Tom Vilsack, segretario al ministero dell’agricoltura degli Stati Uniti d’America, questa settimana ha illustrato davanti alla Commissione agricoltura della Camera le linee guida dei prossimi Dietary Guidelines.

Il dibattito che lo tiene impegnato dentro e fuori dal Campidoglio verte sui benefici del latte a basso contenuto di grassi: secondo alcuni studi pare che i suoi pregi siano davvero significativi in termini di nutrizione.
Le linee guida che riguardano la corretta alimentazione vengono aggiornate ogni 5 anni e vengono rilasciate dal Dipartimento di Salute e Servizi Umani e dal Department of Agriculture (USDA). Essi prevedono una dieta a base di verdure, frutta, cereali integrali, legumi, noci, frutti di mare e prodotti lattiero-caseari a basso contenuto di grassi.

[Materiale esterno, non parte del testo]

-- ==== Sys2Proof/Tests/Slice0.lean ====
section
/-! SUPPORT. Tests/Slice0.lean: small tests of one step each, expected values from 95_test_vectors.md (the vector is
named) or written out from the encoding rules, and for each obligation with hypotheses a concrete state and operands
that meet them (test_witness_*). -/
namespace Sys2Proof.Tests
open Sys2Proof.Machine

/-! ### Small configurations and states -/

/-- Program P2 (95 section 4): two frames, with the clear. -/
def cfgClear : Cfg :=
  { Cfg.probe with
    h := 2, n := 2, frm := [(0, 0x81), (1, 0x7E), (2, 0xFF), (3, 0x00)], clearEn := true, panelPayload := 10,
    colStart := 4, colEnd := 7, rowStart := 10, rowEnd := 11 }

/-- Three frames of one row (Q10, Q11). -/
def cfgThree : Cfg := { Cfg.probe with n := 3, frm := [(0, 0xB0), (1, 0xA5), (2, 0x5A)] }

/-- No frames (P4 a). -/
def cfgEmpty : Cfg := { Cfg.probe with n := 0, frm := [] }

/-- A state in a phase, with the protocol state of it, `LED` high, and the bus answering `Ok`. -/
def stateAt (c : Cfg) (p : Phase) : State where
  cfg := c
  st := p.proto
  ph := p
  fi := 0
  cc := 0
  len := 1
  buf := []
  led := 1
  winc := none
  winr := none
  out := []
  rst := false
  busIn := [.returns .ok]
  drawn := 0
  resets := 0
  shown := []

/-- The same with the animation window issued. -/
def streamingAt (c : Cfg) (p : Phase) : State :=
  { stateAt c p with winc := some c.animCols, winr := some c.animRows }

/-- The bus error of the vectors. -/
def busErr : BusError := ⟨1⟩

/-- A field of the next state, if there is one. -/
def after {α : Type} (o : Result) (f : State → α) : Option α :=
  match o with
  | .next t => some (f t)
  | .fault _ => none
  | .refused _ => none

/-- The fault of an outcome, if it is one. -/
def faultOf : Result → Option Fault
  | .fault f => some f
  | .next _ => none
  | .refused _ => none

/-- The refusal of an outcome, if it is one. -/
def refusalOf : Result → Option Refusal
  | .refused r => some r
  | .next _ => none
  | .fault _ => none

/-! ### Well-formedness: an ill-formed term for each check -/

theorem test_configOK_probe : Cfg.probe.configOK = true := by decide
theorem test_configOK_clear : cfgClear.configOK = true := by decide
theorem test_configOK_three : cfgThree.configOK = true := by decide
/-- R10(a), P4(a). -/
theorem test_illformed_noFrames : cfgEmpty.configOK = false ∧ cfgEmpty.hasFrames = false := by decide
/-- R10(b). -/
theorem test_illformed_noArea :
    ({ Cfg.probe with h := 0, frm := [] } : Cfg).hasArea = false ∧
    ({ Cfg.probe with w := 0, frm := [] } : Cfg).hasArea = false ∧
    ({ Cfg.probe with h := 0, frm := [] } : Cfg).configOK = false := by decide
/-- R10(c), Q17: W = 12, H = 2. -/
theorem test_illformed_width12 :
    ({ Cfg.probe with w := 12, h := 2, frm := [(0, 0), (1, 0), (2, 0), (3, 0)] } : Cfg).lengthsMatch = false ∧
    ({ Cfg.probe with w := 12, h := 2, frm := [(0, 0), (1, 0), (2, 0), (3, 0)] } : Cfg).configOK = false := by decide
/-- R10(d): a frame short, and an address out of order. -/
theorem test_illformed_store :
    ({ Cfg.probe with n := 2 } : Cfg).storeFull = false ∧
    ({ cfgThree with frm := [(0, 0), (2, 0), (1, 0)] } : Cfg).configOK = false := by decide
/-- R10(e). -/
theorem test_illformed_addr :
    ({ Cfg.probe with devAddr := 128 } : Cfg).addrFits = false ∧
    ({ Cfg.probe with devAddr := 128 } : Cfg).configOK = false ∧
    ({ Cfg.probe with devAddr := 127 } : Cfg).configOK = true := by decide
/-- R10(f). -/
theorem test_illformed_clear :
    ({ cfgClear with panelPayload := 0 } : Cfg).clearCovers = false ∧
    ({ cfgClear with panelPayload := 0 } : Cfg).configOK = false := by decide
/-- R93: equal window opcodes have no single reading. -/
theorem test_illformed_opcodes :
    ({ Cfg.probe with opcRowwin := 0x15 } : Cfg).opcodesDistinct = false ∧
    decode { Cfg.probe with opcRowwin := 0x15 } (.transaction [0x00, 0x15, 0, 0]) = .error .ambiguousWindow := by decide
/-- R85: WDATA carries 1 to P bytes; any other operation none. -/
theorem test_illformed_request :
    (Request.mk .wdata []).wf Cfg.probe = false ∧ (Request.mk .wdata [0, 0, 0, 0, 0]).wf Cfg.probe = false ∧
    (Request.mk .wdata [0, 0, 0, 0]).wf Cfg.probe = true ∧ (Request.mk .unpkf [0]).wf Cfg.probe = false := by decide
theorem test_illformed_memory : Memory.wf [(1, 0), (0, 0)] = false ∧ Memory.wf [(1, 0), (1, 0)] = false := by decide

/-! ### Decoding: the words written out from R81 to R85, R90 (opcode bytes of G2) -/

theorem test_decode_pwron : decode Cfg.probe (.transaction [0b00000000, 0b10101111]) = .ok (Request.mk .pwron []) := by
  decide
theorem test_decode_remap :
    decode Cfg.probe (.transaction [0b00000000, 0b10100000, 0b01010001]) = .ok (Request.mk (.remap 0x51) []) := by decide
theorem test_decode_colwin :
    decode Cfg.probe (.transaction [0b00000000, 0b00010101, 0b00000000, 0b00010011]) =
      .ok (Request.mk (.colwin 0 19) []) := by decide
theorem test_decode_rowwin :
    decode Cfg.probe (.transaction [0b00000000, 0b01110101, 0b00000000, 0b00101001]) =
      .ok (Request.mk (.rowwin 0 41) []) := by decide
theorem test_decode_wdata :
    decode Cfg.probe (.transaction [0b01000000, 0b11110000, 0b11111111]) = .ok (Request.mk .wdata [0xF0, 0xFF]) := by
  decide
theorem test_decode_unpkf : decode Cfg.probe (.phaseCode 0b1001) = .ok (Request.mk .unpkf []) := by decide
theorem test_decode_zfill : decode Cfg.probe (.phaseCode 0b0100) = .ok (Request.mk .zfill []) := by decide
theorem test_decode_start : decode Cfg.probe (.phaseCode 0b1000) = .ok (Request.mk .start []) := by decide
theorem test_decode_ledt : decode Cfg.probe (.phaseCode 0b1011) = .ok (Request.mk .ledt []) := by decide
theorem test_decode_next : decode Cfg.probe (.phaseCode 0b1100) = .ok (Request.mk .next []) := by decide
/-- EXPAND has no words of its own (R111). -/
theorem test_encode_expand : encode Cfg.probe (Request.mk (.expand 0xB0) []) = none := by decide
theorem test_decode_unused :
    decode Cfg.probe (.phaseCode 13) = .error .unusedPhase ∧ decode Cfg.probe (.phaseCode 14) = .error .unusedPhase ∧
    decode Cfg.probe (.phaseCode 15) = .error .configErrorPhase := by decide
theorem test_decode_rejects :
    decode Cfg.probe (.transaction [0x80, 0xAF]) = .error (.badControl 0x80) ∧
    decode Cfg.probe (.transaction [0x00, 0xAE]) = .error (.unknownCommand 0xAE) ∧
    decode Cfg.probe (.transaction [0x00, 0xAF, 0x00]) = .error (.unknownCommand 0xAF) := by decide

/-- The table's rows as numbers: the operation they stand for. -/
theorem test_table_words :
    decodeTableWord 16 0x00AF = some .pwron ∧ decodeTableWord 24 0x00A051 = some (.remap 0x51) ∧
    decodeTableWord 32 0x00150013 = some (.colwin 0 19) ∧ decodeTableWord 32 0x00750029 = some (.rowwin 0 41) ∧
    decodeTableWord 8 0x40 = some .wdata ∧ decodeTableWord 8 9 = some .unpkf ∧ decodeTableWord 8 4 = some .zfill ∧
    decodeTableWord 8 8 = some .start ∧ decodeTableWord 8 11 = some .ledt ∧ decodeTableWord 8 12 = some .next := by
  decide

/-- A placed table word is what the next step runs, from the state after reset. -/
theorem test_placed_words :
    after (step (State.reset.withFetchWord 16 0x0000)) (fun t => t.ph) = some .remap ∧
    after (step (State.reset.withFetchWord 24 0x000000)) (fun t => t.st) = some .poweredOn ∧
    after (step (State.reset.withFetchWord 32 0x00150013)) (fun t => t.winc) = some (some (0, 19)) ∧
    after (step (State.reset.withFetchWord 32 0x00750029)) (fun t => t.winr) = some (some (0, 41)) ∧
    after (step (State.reset.withFetchWord 8 0x40)) (fun t => t.ph) = some .led ∧
    after (step (State.reset.withFetchWord 8 9)) (fun t => t.len) = some 5 ∧
    after (step (State.reset.withFetchWord 8 4)) (fun t => t.ph) = some .clrSend ∧
    after (step (State.reset.withFetchWord 8 8)) (fun t => t.st) = some .streaming ∧
    after (step (State.reset.withFetchWord 8 11)) (fun t => t.ph) = some .next ∧
    after (step (State.reset.withFetchWord 8 12)) (fun t => t.ph) = some .unpack := by decide

/-! ### EXPAND and the unpacker (95 section 3.1) -/

/-- U3, U4, U8 and the document's byte. -/
theorem test_expand_vectors :
    expand 0x80 = [0xF0, 0x00, 0x00, 0x00] ∧ expand 0x01 = [0x00, 0x00, 0x00, 0x0F] ∧
    expand 0xA5 = [0xF0, 0xF0, 0x0F, 0x0F] ∧ expand 0xB0 = [0xF0, 0xFF, 0x00, 0x00] := by decide

/-- U10. -/
theorem test_unpkf_two_rows :
    after (exec .unpkf { stateAt cfgClear .unpack with buf := [(0, 0x40)] }) (fun t => (t.buf, t.len)) =
      some (Memory.ofBytes 0 [0x40, 0xF0, 0x00, 0x00, 0x0F, 0x0F, 0xFF, 0xFF, 0xF0], 9) := by decide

Ma non ci sono prove definitive che dimostrino che il latte magro è una scelta alimentare sana. Infatti un numero crescente di indizi sembra indicare che il latte intero grasso potrebbe essere una scelta migliore.

Il latte scremato, ovvero quello a basso contenuto di grassi, e quello intero sono entrambi trattati allo stesso modo negli Stati Uniti. La crema viene separata dal siero e poi nuovamente aggiunta in quantità diverse a seconda che si tratti di intero o scremato. I tipi di latte a basso contenuto di grassi possono contenere circa l’1% o 2% di grassi, mentre il latte intero contiene 3,25% di grassi. Di contro il latte intero ‘grasso’ contiene meno carboidrati rispetto a quello scremato perché più del suo volume si compone di grassi, che a sua volta non contengono lattosio. Secondo gli studi pare anche che abbia leggermente meno proteine. Qual è, dunque, la scelta migliore?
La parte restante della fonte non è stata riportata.